ACTION ITEM>
Within the entries below, the lines from the one with "def busVolt (s" through the one with "mtxPresent s g n && pgOn" are to be set down exactly, both ends kept.

SUPPLIED DATA Block Start

-- ==== Sys2Proof/Machine/Contactor.lean ====
section
/-! DEFINITION. Matrix and output contactors (R199 to R203, R212), and what their readbacks mean to tracking, the
insulation check, the weld test and the modes. -/

namespace Sys2Proof.Machine

/-- The item of a contactor in the errors of SUBSYS 2: 8g + n for a matrix position, 64 + n for an output contactor. -/
def ctrItem : CtrRef → Nat
  | .mtx g n => 8 * g + n
  | .out n => 64 + n

/-- The contactor reads open: neither OPEN_NOT_ZERO nor CONTACTOR_WELD names a condition that stands (R44, R203). -/
def ctrSeenOpen (c : CtrRef) (s : State) : State := errCleared 2 8 (ctrItem c) (errCleared 2 9 (ctrItem c) s)

/-! ### Which legs run for a group outside placement -/

/-- The `k` lowest-numbered available legs of the group are to switch, from a group valley on (log entry 36). -/
def startLegs (g k : Nat) (s : State) : State :=
  let m := ((List.range 6).filter fun j => legAvail s (6 * g + j)).take k
  markSet g { s with slc.pg := upd s.slc.pg g fun p =>
    { p with mask := updAll p.mask fun j _ => m.contains j, legsTarget := m.length } }

/-- Every available leg of the group is to switch, from a group valley on (log entry 34). -/
def startGroup (g : Nat) (s : State) : State := startLegs g 6 s

/-! ### Readbacks -/

/-- The tracking of group `g` has ended at coincidence (R210). -/
def trackDone (g : Nat) (s : State) : State :=
  fireEvent 150 (setPg g (fun p => { p with trk := .none, trkDone := true, closeCmd := false }) s)

/-- TRACK_DONE in COIN_OUT: the output is energised, its current loop takes over at 0, its group is its present candidate,
and the session charges (R213, R306). -/
def outTaken (g n : Nat) (s : State) : State :=
  let s1 := setOut n (fun o => { o with energised := true, iref := 0, slewing := true }) (trackDone g s)
  let s2 := recompute n { s1 with slc.pg := upd s1.slc.pg g fun p => { p with output := some n } }
  if (get s2.vcl.port n).sess == 6 then sessEnter n 7 s2 else s2

/-- The output contactor's readback closes. -/
def ctrClosed (n : Nat) (s : State) : State :=
  let s1 := fireEvent (146 + n) (setOut n (fun o => { o with ctrFb := true, bled := false, zero := false }) s)
  let s2 := match (List.range 6).find? fun g => (pgr s1 g).trk == .coinOut && (pgr s1 g).trkOut == n && (pgr s1 g).closeCmd with
    | some g => outTaken g n s1
    | none => s1
  let o := pout s2 n
  if o.ins == .closing then
    startGroup o.insGroup (setPg o.insGroup (fun p =>
      { p with trk := .ratio, trkOut := n, inTol := false, closeCmd := false, trkDone := false, trkFail := false,
               trkRef := p.vg }) (requestGate (setOut n (fun q => { q with ins := .tracking }) s2)))
  else s2

/-- The output contactor's readback opens: the output is off, a weld no longer stands in the readback, and the last output
ends the run (R42). -/
def ctrOpen (n : Nat) (s : State) : State :=
  let s1 := ctrSeenOpen (.out n) (fireEvent (146 + n) (ctrOpened n s))
  let s2 := if (pout s1 n).ins == .opening && ctrHasFb s n then setOut n (fun o => { o with ins := .idle }) s1 else s1
  runEnd s2

/-- The readback of output contactor `n` (R199, R202). -/
def ctrReadback (n : Nat) (closed : Bool) (s : State) : State :=
  if (pout s n).ctrFb == closed then s else if closed then ctrClosed n s else ctrOpen n s

/-- The aux contact of matrix position (g, n) as a good MXP frame reports it (R199, R290). -/
def mtxReadback (g n : Nat) (closed : Bool) (s : State) : State :=
  if get (pgr s g).mtxFb n == closed then s
  else if closed then
    let s1 := setOut n (fun o => { o with bled := false }) (setPg g (fun p => { p with mtxFb := upd p.mtxFb n fun _ => true }) s)
    let s2 := sumOutputs { s1 with slc.pg := upd s1.slc.pg g fun p => { p with output := some n, joinTo := none } }
    let p := pgr s2 g
    if p.trk == .coinBus && p.trkOut == n && p.closeCmd then
      trackDone g (setPg g (fun q => { q with rampShare := true })
        { s2 with slc.pg := upd s2.slc.pg g fun q => { q with share := 0 } })
    else s2
  else
    let s1 := ctrSeenOpen (.mtx g n)
      (setPg g (fun p => { p with mtxFb := upd p.mtxFb n fun _ => false, opening := none, rampShare := false }) s)
    sumOutputs { s1 with slc.pg := upd s1.slc.pg g fun p => { p with output := none } }

/-- What a filtered DIN level means to the stage: the readback of an output contactor whose DIN the configuration
names. -/
def dinReadback (din : Nat) (level : Bool) (s : State) : State :=
  (List.range 4).foldl (fun a n =>
    if ctrHasFb a n && param a (match n with
        | 0 => pCTR_DIN_0
        | 1 => pCTR_DIN_1
        | 2 => pCTR_DIN_2
        | _ => pCTR_DIN_3) 0 == din then ctrReadback n level a else a) s

/-- DIN_DEBOUNCE_EXPIRY (R118): the input has held its new level for DEBOUNCE × 50 µs; the level after INVERT is the
readback of the contactor whose DIN it is. -/
def execDinDebounceExpiry (t din : Nat) (level : Bool) (s : State) : Host.Outcome State Fault Refusal :=
  let s1 := dinChange din level (s.at t)
  .next (dinReadback din (dinState s1 din) s1)

/-! ### Closing (R199, R200, R212) -/

/-- The bus between the matrix contactors and the output contactor of `n`, mV (R212); none where it is not known. -/
def busVolt (s : State) (n : Nat) : Option Int :=
  match carrying s n with
  | h :: _ => some (pgr s h).vg
  | [] =>
    if (pout s n).ctrFb then some (pout s n).vout
    else if (pout s n).bled then some 0
    else none

/-- No leg of the group is driven. -/
def groupLegsOffNow (s : State) (g : Nat) : Bool := (legsOf g).all fun k => !(legOf s k).st.running

/-- Another position of the group is commanded closed or does not read open (R199). -/
def otherPosition (s : State) (g n : Nat) : Bool :=
  (List.range 4).any fun m => m != n && (get (pgr s g).mtxCmd m || get (pgr s g).mtxFb m)

/-- A matrix position may be used: fitted, not blocked, its group and output not excluded (R168, R200, R219, R223). -/
def posUsable (s : State) (g n : Nat) : Bool :=
  mtxPresent s g n && pgOn s g && !get (pgr s g).mtxBlocked n && !groupExcluded s g
    && !(pout s n).crowbar && !(pout s n).fbLost

/-- A matrix close is refused with MTX_INTERLOCK (R199). -/
def interlock (g n : Nat) (s : State) : State := raiseError errInterlock (8 * g + n) (fireEvent 141 s)

/-- A matrix position closes on two dead sides (R200). -/
def deadClose (s : State) (g n : Nat) : Bool :=
  decide ((pgr s g).vg < 60000) && groupLegsOffNow s g && (busVolt s n).any fun v => decide (v < 60000)

/-- MATRIX_CLOSE_REQUEST (R199, R200): refused with MTX_INTERLOCK, or commanded where both sides are dead. A closure on
coincidence comes from tracking (R210). -/
def execMatrixCloseRequest (t g n : Nat) (s : State) : Host.Outcome State Fault Refusal :=
  let s := s.at t
  .next (if otherPosition s g n then interlock g n s
    else if posUsable s g n && !get (pgr s g).mtxCmd n && deadClose s g n then mtxDrive g n true s
    else s)

/-- CONTACTOR_FAIL (R200): the contactor is commanded open again and its position excluded. -/
def ctrFail (c : CtrRef) (s : State) : State :=
  match c with
  | .mtx g n =>
    let s1 := if (pgr s g).trk == .coinBus && (pgr s g).trkOut == n then groupLegsStop g (cancelTracking g s) else s
    raiseError errCtrFail (ctrItem c) (updStage (fireEvent 142 (mtxDrive g n false
      (setPg g (fun p => { p with mtxBlocked := upd p.mtxBlocked n (fun _ => true), closeCmd := false }) s1))))
  | .out n =>
    raiseError errCtrFail (ctrItem c) (updStage (fireEvent 142 (ctrDrive n false
      (endTracking n (setOut n (fun o => { o with blocked := true }) s)))))

/-- CONTACTOR_CLOSE_TIMEOUT (R200): T_CLOSE after the command. A contactor without a readback counts as closed from now on
(R202, log entry 31). -/
def execContactorCloseTimeout (t : Nat) (c : CtrRef) (s : State) : Host.Outcome State Fault Refusal :=
  let s := s.at t
  .next (match c with
  | .mtx g n => if get (pgr s g).mtxCmd n && !get (pgr s g).mtxFb n then ctrFail c s else s
  | .out n =>
    if (pout s n).ctrCmd && !(pout s n).ctrFb then (if ctrHasFb s n then ctrFail c s else ctrClosed n s) else s)

/-! ### Opening (R203) -/

/-- The contactor is commanded closed. -/
def ctrCommanded (s : State) : CtrRef → Bool
  | .mtx g n => get (pgr s g).mtxCmd n
  | .out n => (pout s n).ctrCmd

/-- The opening of the contactor waits for zero current: under R203, or at the end of a crowbar (R218 step 6). -/
def openingWaits (s : State) : CtrRef → Bool
  | .mtx g n => (pgr s g).opening == some n
  | .out n => (pout s n).opening || ((pout s n).crowbar && (pout s n).ctrCmd)

/-- I_ZERO, mA. -/
def iZero (s : State) : Int := ((rdf s (basePWM + 0xD40) 0 6 * 1000 : Nat) : Int)

/-- The sum of I_g of the groups behind a contactor. -/
def sumBehind (s : State) (c : CtrRef) : Int := ((behind s c).map fun g => (pgr s g).ig).foldl (· + ·) 0

/-- The contactor is commanded open at zero current (R203 step 4); at the end of a crowbar the matrix positions of its
groups open with it (R218 step 6). -/
def openAtZero (c : CtrRef) (s : State) : State :=
  match c with
  | .mtx g n => mtxDrive g n false (setPg g (fun p => { p with opening := none }) s)
  | .out n =>
    let gs := if (pout s n).crowbar then (pout s n).cbGroups else []
    let s1 := gs.foldl (fun a g => if get (pgr a g).mtxCmd n then mtxDrive g n false a else a)
      (setOut n (fun o => { o with zero := true }) s)
    let s2 := openOut n s1
    if ctrHasFb s n then s2 else runEnd s2

/-- CONTACTOR_OPEN_REQUEST (R203): an ordinary opening begins. -/
def execContactorOpenRequest (t : Nat) (c : CtrRef) (s : State) : Host.Outcome State Fault Refusal :=
  let s := s.at t
  .next (if ctrCommanded s c then startOpening c s else s)

/-- CONTACTOR_ZERO_REACHED (R203 steps 3 and 4): the sum of I_g has stayed below I_ZERO for 100 µs. -/
def execContactorZeroReached (t : Nat) (c : CtrRef) (s : State) : Host.Outcome State Fault Refusal :=
  let s := s.at t
  .next (if openingWaits s c && decide (sumBehind s c < iZero s) then openAtZero c (errCleared 2 9 (ctrItem c) s) else s)

/-- An output contactor without a readback: it counts as open from its open command (R202). -/
def ctrBlind (s : State) : CtrRef → Bool
  | .mtx _ _ => false
  | .out n => !ctrHasFb s n

/-- OPEN_NOT_ZERO (R203): zero current is not reached within ZERO_TIMEOUT; M8 opens the contactor. -/
def execOpenNotZero (t : Nat) (c : CtrRef) (s : State) : Host.Outcome State Fault Refusal :=
  let s := s.at t
  .next (if openingWaits s c then
    let s1 := raiseError errNotZero (ctrItem c) (fireEvent 144 s)
    if ctrBlind s c && !ctrCommanded s1 c then errCleared 2 9 (ctrItem c) s1 else s1
  else s)

/-- Every group that can reach an output is held excluded (R203, R215). -/
def excludeReach (n : Nat) (s : State) : State :=
  { s with pwm.pg := updAll s.pwm.pg fun g p =>
      if mtxPresent s g n && !p.exclOut.contains n then { p with exclOut := p.exclOut ++ [n] } else p }

/-- CONTACTOR_WELD is raised (R203). -/
def weldFound (c : CtrRef) (s : State) : State :=
  match c with
  | .mtx g n => raiseError errCtrWeld (ctrItem c) (updStage (excludeReach n (fireEvent 143
      (setPg g (fun p => { p with mtxBlocked := upd p.mtxBlocked n (fun _ => true),
                                  mtxWeld := upd p.mtxWeld n (fun _ => true), opening := none }) s))))
  | .out n => raiseError errCtrWeld (ctrItem c) (updStage (excludeReach n (fireEvent 143
      (setOut n (fun o => { o with weld := true, opening := false }) s))))

/-- The weld test (R215) begins, or is skipped: its group is still connected, V_out reads below 60 V, and the legs can run. -/
def startWeldTest (n : Nat) (s : State) : State :=
  let s0 := setOut n (fun o => { o with ins := .idle }) s
  match carrying s0 n with
  | [] => runEnd s0
  | g :: _ =>
    if 60000 ≤ (pout s0 n).vout || !gateModes s0 then setOut n (fun o => { o with weldSkip := true }) s0
    else
      startGroup g (setPg g (fun p => { p with trkRef := p.vg, trkOut := n })
        (requestGate (setOut n (fun o => { o with weldTest := true, weldSkip := false, insGroup := g }) s0)))

/-- CONTACTOR_WELD (R203, R214 step 6): T_OPEN after the open command. The readback still shows the contactor closed: a
weld. A contactor without a readback is tested by voltage. -/
def execContactorWeld (t : Nat) (c : CtrRef) (s : State) : Host.Outcome State Fault Refusal :=
  let s := s.at t
  .next (match c with
  | .mtx g n => if !get (pgr s g).mtxCmd n && get (pgr s g).mtxFb n then weldFound c s else s
  | .out n =>
    if ctrHasFb s n then (if !(pout s n).ctrCmd && (pout s n).ctrFb then weldFound c s else s)
    else if (pout s n).ins == .opening && !(pout s n).ctrCmd then startWeldTest n s
    else s)

/-- BUS_BLEED_EXPIRY (R212): the output contactor has been open with no group connected for T_BLEED. -/
def execBusBleedExpiry (t n : Nat) (s : State) : Host.Outcome State Fault Refusal :=
  let s := s.at t
  .next (if (carrying s n).isEmpty && !(pout s n).ctrFb && !(pout s n).ctrCmd then
    setOut n (fun o => { o with bled := true }) s
  else s)

end Sys2Proof.Machine
end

SUPPLIED DATA Block End

RESPONSE TO THE TASK>
def busVolt (s : State) (n : Nat) : Option Int :=
  match carrying s n with
  | h :: _ => some (pgr s h).vg
  | [] =>
    if (pout s n).ctrFb then some (pout s n).vout
    else if (pout s n).bled then some 0
    else none

/-- No leg of the group is driven. -/
def groupLegsOffNow (s : State) (g : Nat) : Bool := (legsOf g).all fun k => !(legOf s k).st.running

/-- Another position of the group is commanded closed or does not read open (R199). -/
def otherPosition (s : State) (g n : Nat) : Bool :=
  (List.range 4).any fun m => m != n && (get (pgr s g).mtxCmd m || get (pgr s g).mtxFb m)

/-- A matrix position may be used: fitted, not blocked, its group and output not excluded (R168, R200, R219, R223). -/
def posUsable (s : State) (g n : Nat) : Bool :=
  mtxPresent s g n && pgOn s g && !get (pgr s g).mtxBlocked n && !groupExcluded s g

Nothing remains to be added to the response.